Mit zunehmenden politischen Spannungen zwischen Russland und der EU versucht die Politik zunehmend, das Geschichtsbild zu instrumentalisieren. Am 19. September 2019 verabschiedete das europäische Parlament auf Antrag von Polen und den baltischen Staaten mit großer Mehrheit eine problematische „Entschließung des europäischen Parlaments zur Bedeutung des europäischen Geschichtsbewusstseins für die Zukunft Europas“. Anlass war der 80. Jahrestag des Beginns des zweiten Weltkrieges am 1. September 1939. Die deutsche Schuld am Zweiten Weltkrieg wird darin relativiert, indem der Hitler-StalinPakt als Ursache des Zweiten Weltkrieges benannt wird. Außerdem werden Nationalsozialismus, Stalinismus und Kommunismus gleichgesetzt. Diese Entschließung des EU-Parlamentes wurde zu Recht von Historiker*innen kritisiert.

Ein Europabild, das nicht vereinfachen und vereinheitlichen will, sondern die besondere Vielfalt Europas betont, zeigt dagegen die Ausstellung europäischer Gegenwartskunst „Diversity United“ im Berliner Flughafen Tempelhof. „In der Zeit der globalen Krise und zunehmenden politischen Sprachlosigkeit fordert die Kunst den gesellschaftlichen Dialog,“ heißt es dort. Schirmherren der Ausstellung sind die Präsidenten Macron, Putin und Steinmeier. Die Ausstellung soll anschließend – so ist es zumindest geplant – in Paris und Moskau gezeigt werden. Auf einem wandgroßen Kunstwerk „Mystical Protest“ des Kollektivs „Slavs and Tatars“ prangt der Schriftzug: „It is of utmost importance

that we repeat our mistakes as a reminder to future generations of the depths of our stupidity.“

Am 8. September 2021 plant die IPPNW ICAN-Gruppe Hamburg an den 80. Jahrestag des Beginns der Blockade von Leningrad zu erinnern.
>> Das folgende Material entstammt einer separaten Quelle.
-- ==== Sys2Proof/Machine/Arithmetic.lean ====
section
/-!
DEFINITION. `ADD` and `MUL` (40_arithmetic.md R100 to R104): the exact result, or `ArithmeticOverflow(0)`.
-/

namespace Sys2Proof.Machine

/-- `ADD a, b, out` (40_arithmetic.md R101). -/
def execAdd (a b out : Operand) (s : State) : Outcome :=
  s.binary a b out (fun x y => s.chk 0 (x + y))

/-- `MUL a, b, out` (40_arithmetic.md R102). -/
def execMul (a b out : Operand) (s : State) : Outcome :=
  s.binary a b out (fun x y => s.chk 0 (x * y))

end Sys2Proof.Machine
end

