-- ==== Sys2Proof/Certificates/Slice0/Obligations.lean ====
section
/-!
DEFINITION. The statements for the provers, one `def Obligations.<Name> : Prop` each, in the order of OBLIGATIONS.json.
-/

open Sys2Proof Sys2Proof.Machine

/-- State.reset holds the value the spec gives for every piece of state it gives one for. (10_state.md R39;
70_reset_and_hazards.md R220; 30_encoding.md R75.) Model's choice: notes/assumptions/4.md, notes/assumptions/6.md. -/
def Obligations.ResetHoldsTheSpecifiedValues : Prop :=
  State.reset.constructed = true ∧
  (∀ a, State.reset.mem.read a = 0) ∧
  State.reset.pc = 0 ∧ State.reset.rb = 0 ∧ State.reset.q = [] ∧
  State.reset.runState = .ready ∧ State.reset.outValid = false ∧ State.reset.fcause = .noFault ∧
  State.reset.cfg = Config.default

/-- State.reset satisfies the invariant. (10_state.md sections 1 to 9, 16; 00_scope.md section 5.) Model's choice:
notes/assumptions/5.md. -/
def Obligations.ResetSatisfiesTheInvariant : Prop :=
  State.reset.Inv

/-- CONSTRUCT leaves every piece of state at its reset value. (R39.) -/
def Obligations.ConstructSetsEveryRegister : Prop :=
  (∀ (s : State) (program inputs : List Int), s.fits program inputs →
    ∃ t, hostCommand (.construct program inputs) s = .next t ∧
      (∀ a, a < program.length → t.mem.read a = program.getD a 0) ∧
      (∀ a, program.length ≤ a → t.mem.read a = 0) ∧
      t.pc = 0 ∧ t.rb = 0 ∧ t.q = inputs ∧ t.runState = .ready ∧ t.outValid = false ∧ t.fcause = .noFault ∧
      t.constructed = true) ∧
  (∀ (s : State), s.constructed = false →
    (∀ v, ∃ r, hostCommand (.enqueue v) s = .refused r) ∧ ∃ r, hostCommand .run s = .refused r)

/-- CONSTRUCT is refused exactly when program, inputs or an element does not fit. (47_host_commands.md R151.) -/
def Obligations.ConstructIsRefusedExactlyWhenItDoesNotFit : Prop :=
  ∀ (s : State) (program inputs : List Int),
    ((∃ r, hostCommand (.construct program inputs) s = .refused r) ↔ ¬ s.fits program inputs) ∧
    (¬ s.fits program inputs → s.offer (.construct program inputs) = s) ∧
    (s.fits program inputs → (s.offer (.construct program inputs)).mem.wf = true)

/-- ENQUEUE appends one word at the tail in every STATE, and is refused when Q is full. (47_host_commands.md R152;
10_state.md R30, R31.) -/
def Obligations.EnqueueAppendsUnlessFull : Prop :=
  ∀ (s : State) (v : Int), s.constructed = true → s.cfg.isWord v = true →
    (s.cfg.fifoDepth.exceeds s.q.length = true →
      hostCommand (.enqueue v) s = .next { s with q := s.q ++ [v] }) ∧
    (s.cfg.fifoDepth.exceeds s.q.length = false →
      hostCommand (.enqueue v) s = .refused .fifoFull ∧ s.offer (.enqueue v) = s) ∧
    (s.cfg.fifoDepth = .inf → s.inFull = false)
Eingeladen sind die Historikerinnen Dr. Ulrike Jureit, Dr. Ekaterina Makhotina und Dr. Alexandra Köhring. Der Schauspieler Edgar Selge wird aus der Rede vortragen, die der russische Schriftsteller und Blockade-Überlebende Daniil Granin 2014 im Bundestag hielt: „Die Deutschen wussten ganz genau, wie es um die Stadt steht und wie sie unter dem furchtbaren Hunger leidet. Sie wussten es durch ihre Aufklärung und von Überläufern. (...) Im Grunde warteten die deutschen Truppen in aller Ruhe und ohne besondere Anstrengungen darauf, dass der Hunger die Menschen in Leningrad in die Knie zwingt. Die Blockade hielt fast drei Millionen Menschen im Würgegriff. Die Deutschen hatten das wichtigste Lebensmittellager der Stadt, die Badajewskije Sklady, und damit alle Vorräte vernichtet“, www.tagesschau.de/rede-granin100.pdf

Um den zivilgesellschaftlichen Dialog zwischen West und Ost voranzubringen, haben wir den Kontakt zu IPPNW-Kolleg*innen in St. Petersburg wiederaufgenommen und planen sie nach Hamburg einzuladen.

Ute Rippel-Lau ist Mitglied des Vorstandes der IPPWN.